WHAT THE TASK REQUIRES – Reproduce word for word the lines between those holding "session handshake. -/" and "else ((List.range 16).filterMap", inclusive, and nothing else from the data below.

**** RECORDS SHOWN ****

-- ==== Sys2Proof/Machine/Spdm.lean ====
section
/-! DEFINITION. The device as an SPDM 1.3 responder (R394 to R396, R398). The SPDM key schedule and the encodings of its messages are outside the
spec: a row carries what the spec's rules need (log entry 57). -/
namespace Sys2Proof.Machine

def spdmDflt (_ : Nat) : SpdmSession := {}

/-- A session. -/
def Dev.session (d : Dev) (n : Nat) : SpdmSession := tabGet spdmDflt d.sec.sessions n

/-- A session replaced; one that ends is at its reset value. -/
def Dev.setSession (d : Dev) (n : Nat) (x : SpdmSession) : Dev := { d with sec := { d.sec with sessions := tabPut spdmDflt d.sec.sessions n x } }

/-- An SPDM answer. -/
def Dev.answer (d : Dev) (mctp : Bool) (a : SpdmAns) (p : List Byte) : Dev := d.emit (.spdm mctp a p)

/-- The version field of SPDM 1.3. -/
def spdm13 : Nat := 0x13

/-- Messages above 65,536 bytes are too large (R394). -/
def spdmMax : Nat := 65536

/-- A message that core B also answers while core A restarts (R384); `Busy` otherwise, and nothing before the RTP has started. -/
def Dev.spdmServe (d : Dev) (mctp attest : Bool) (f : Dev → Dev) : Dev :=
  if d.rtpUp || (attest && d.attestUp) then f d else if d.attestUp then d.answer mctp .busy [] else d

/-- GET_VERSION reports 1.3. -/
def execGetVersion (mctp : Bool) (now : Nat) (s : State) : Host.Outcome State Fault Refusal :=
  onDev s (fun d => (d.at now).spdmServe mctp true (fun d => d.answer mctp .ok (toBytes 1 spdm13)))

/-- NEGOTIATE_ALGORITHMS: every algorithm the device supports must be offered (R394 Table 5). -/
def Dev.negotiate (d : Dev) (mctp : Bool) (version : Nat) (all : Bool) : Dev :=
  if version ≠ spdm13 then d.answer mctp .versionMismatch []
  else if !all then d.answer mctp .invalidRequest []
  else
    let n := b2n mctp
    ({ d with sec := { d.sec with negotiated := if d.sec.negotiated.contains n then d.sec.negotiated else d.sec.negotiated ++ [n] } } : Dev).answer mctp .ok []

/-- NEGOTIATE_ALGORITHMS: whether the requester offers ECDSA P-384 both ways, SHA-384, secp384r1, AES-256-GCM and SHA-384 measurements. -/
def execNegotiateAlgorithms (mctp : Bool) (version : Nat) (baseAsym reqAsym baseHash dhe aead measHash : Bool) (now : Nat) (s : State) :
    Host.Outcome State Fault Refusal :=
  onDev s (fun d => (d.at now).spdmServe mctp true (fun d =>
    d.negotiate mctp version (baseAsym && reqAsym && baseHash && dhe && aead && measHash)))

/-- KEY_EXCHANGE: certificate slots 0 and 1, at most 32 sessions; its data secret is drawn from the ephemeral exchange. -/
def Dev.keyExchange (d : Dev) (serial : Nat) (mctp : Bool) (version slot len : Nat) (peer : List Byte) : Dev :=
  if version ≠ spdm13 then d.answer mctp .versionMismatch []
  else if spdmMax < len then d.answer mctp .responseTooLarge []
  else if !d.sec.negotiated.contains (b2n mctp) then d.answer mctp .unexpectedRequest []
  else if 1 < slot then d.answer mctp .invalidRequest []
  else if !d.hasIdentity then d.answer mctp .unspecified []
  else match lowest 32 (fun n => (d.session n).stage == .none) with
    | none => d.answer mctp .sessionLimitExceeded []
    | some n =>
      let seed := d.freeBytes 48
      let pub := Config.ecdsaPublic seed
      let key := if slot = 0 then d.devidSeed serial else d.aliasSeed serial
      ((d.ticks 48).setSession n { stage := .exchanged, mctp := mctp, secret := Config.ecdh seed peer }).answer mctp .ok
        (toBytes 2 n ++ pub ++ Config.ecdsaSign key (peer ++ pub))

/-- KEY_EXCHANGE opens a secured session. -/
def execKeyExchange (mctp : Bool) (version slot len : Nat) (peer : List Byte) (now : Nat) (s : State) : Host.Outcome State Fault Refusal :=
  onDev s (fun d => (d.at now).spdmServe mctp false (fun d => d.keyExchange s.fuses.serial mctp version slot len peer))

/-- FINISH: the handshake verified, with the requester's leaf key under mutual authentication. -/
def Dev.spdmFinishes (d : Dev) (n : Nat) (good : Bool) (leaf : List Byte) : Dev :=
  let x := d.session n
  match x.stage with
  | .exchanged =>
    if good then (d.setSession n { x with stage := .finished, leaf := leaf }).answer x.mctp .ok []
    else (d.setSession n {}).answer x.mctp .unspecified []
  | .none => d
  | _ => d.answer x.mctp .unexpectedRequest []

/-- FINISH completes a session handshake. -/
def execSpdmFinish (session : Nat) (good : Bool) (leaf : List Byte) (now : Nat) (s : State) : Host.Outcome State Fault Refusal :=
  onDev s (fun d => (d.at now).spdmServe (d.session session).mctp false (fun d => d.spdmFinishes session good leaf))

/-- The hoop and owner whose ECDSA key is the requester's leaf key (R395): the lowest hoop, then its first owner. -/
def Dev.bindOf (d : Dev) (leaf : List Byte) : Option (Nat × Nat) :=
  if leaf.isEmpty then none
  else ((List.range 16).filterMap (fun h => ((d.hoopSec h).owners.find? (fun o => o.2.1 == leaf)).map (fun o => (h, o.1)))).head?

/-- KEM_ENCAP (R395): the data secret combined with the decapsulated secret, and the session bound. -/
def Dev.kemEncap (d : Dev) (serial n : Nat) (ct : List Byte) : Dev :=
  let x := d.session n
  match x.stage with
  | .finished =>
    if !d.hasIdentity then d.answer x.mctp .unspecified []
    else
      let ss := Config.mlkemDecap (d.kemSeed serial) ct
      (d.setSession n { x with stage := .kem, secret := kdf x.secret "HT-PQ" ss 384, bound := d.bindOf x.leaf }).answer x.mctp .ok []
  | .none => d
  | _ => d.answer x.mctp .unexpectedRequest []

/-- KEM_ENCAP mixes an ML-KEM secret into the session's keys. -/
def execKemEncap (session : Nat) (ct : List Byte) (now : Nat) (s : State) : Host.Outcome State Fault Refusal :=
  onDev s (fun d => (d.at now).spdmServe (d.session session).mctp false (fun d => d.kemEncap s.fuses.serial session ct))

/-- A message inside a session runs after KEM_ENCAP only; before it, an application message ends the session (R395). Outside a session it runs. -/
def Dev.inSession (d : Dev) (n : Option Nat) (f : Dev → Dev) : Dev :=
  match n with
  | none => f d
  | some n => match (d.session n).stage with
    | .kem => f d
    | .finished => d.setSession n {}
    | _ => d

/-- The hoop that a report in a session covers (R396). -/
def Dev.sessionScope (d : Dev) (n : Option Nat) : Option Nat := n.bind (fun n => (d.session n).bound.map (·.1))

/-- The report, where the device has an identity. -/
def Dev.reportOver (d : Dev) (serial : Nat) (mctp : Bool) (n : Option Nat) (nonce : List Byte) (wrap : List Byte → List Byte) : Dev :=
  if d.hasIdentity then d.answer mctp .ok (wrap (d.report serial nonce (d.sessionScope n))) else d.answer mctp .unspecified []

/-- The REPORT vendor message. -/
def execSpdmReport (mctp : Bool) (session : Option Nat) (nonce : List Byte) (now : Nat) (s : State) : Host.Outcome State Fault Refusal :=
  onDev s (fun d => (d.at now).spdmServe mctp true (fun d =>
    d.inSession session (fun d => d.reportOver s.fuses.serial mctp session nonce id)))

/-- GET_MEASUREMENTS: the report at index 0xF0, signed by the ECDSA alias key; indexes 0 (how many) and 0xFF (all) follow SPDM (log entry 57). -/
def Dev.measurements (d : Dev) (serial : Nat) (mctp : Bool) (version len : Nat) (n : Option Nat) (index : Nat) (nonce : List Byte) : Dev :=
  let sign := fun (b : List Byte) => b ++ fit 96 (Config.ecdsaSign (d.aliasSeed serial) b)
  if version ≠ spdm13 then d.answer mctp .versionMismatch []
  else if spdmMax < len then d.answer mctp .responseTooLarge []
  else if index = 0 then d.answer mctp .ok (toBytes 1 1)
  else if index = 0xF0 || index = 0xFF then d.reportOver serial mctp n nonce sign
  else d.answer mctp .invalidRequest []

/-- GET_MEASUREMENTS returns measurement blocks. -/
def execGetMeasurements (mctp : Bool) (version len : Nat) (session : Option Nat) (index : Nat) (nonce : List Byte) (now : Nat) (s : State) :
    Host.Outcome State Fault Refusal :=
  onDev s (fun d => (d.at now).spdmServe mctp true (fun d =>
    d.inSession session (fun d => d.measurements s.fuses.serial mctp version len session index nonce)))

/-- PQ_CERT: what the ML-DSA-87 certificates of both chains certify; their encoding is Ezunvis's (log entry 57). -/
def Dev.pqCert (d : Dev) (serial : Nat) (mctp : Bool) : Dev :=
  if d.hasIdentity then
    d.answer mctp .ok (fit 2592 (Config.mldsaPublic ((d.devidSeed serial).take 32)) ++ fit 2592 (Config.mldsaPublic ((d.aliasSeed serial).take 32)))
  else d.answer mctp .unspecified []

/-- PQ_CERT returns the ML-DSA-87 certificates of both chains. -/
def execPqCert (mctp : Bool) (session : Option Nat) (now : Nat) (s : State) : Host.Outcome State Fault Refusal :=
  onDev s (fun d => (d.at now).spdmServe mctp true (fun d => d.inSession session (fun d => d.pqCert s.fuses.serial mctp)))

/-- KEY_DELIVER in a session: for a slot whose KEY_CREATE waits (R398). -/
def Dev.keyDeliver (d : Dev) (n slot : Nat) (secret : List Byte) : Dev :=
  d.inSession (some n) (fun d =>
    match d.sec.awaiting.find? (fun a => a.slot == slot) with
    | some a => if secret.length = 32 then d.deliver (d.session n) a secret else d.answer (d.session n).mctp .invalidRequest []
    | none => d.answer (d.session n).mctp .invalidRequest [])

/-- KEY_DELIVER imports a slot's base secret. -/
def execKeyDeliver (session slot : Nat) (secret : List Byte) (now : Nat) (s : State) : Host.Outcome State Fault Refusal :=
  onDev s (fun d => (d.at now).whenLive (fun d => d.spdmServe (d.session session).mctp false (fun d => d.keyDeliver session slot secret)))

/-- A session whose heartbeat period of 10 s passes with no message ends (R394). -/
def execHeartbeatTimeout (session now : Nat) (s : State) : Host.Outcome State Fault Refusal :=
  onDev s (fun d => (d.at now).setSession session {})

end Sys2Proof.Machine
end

****

WRITTEN ANSWER –
/-- FINISH completes a session handshake. -/
def execSpdmFinish (session : Nat) (good : Bool) (leaf : List Byte) (now : Nat) (s : State) : Host.Outcome State Fault Refusal :=
  onDev s (fun d => (d.at now).spdmServe (d.session session).mctp false (fun d => d.spdmFinishes session good leaf))

/-- The hoop and owner whose ECDSA key is the requester's leaf key (R395): the lowest hoop, then its first owner. -/
def Dev.bindOf (d : Dev) (leaf : List Byte) : Option (Nat × Nat) :=
  if leaf.isEmpty then none
  else ((List.range 16).filterMap (fun h => ((d.hoopSec h).owners.find? (fun o => o.2.1 == leaf)).map (fun o => (h, o.1)))).head?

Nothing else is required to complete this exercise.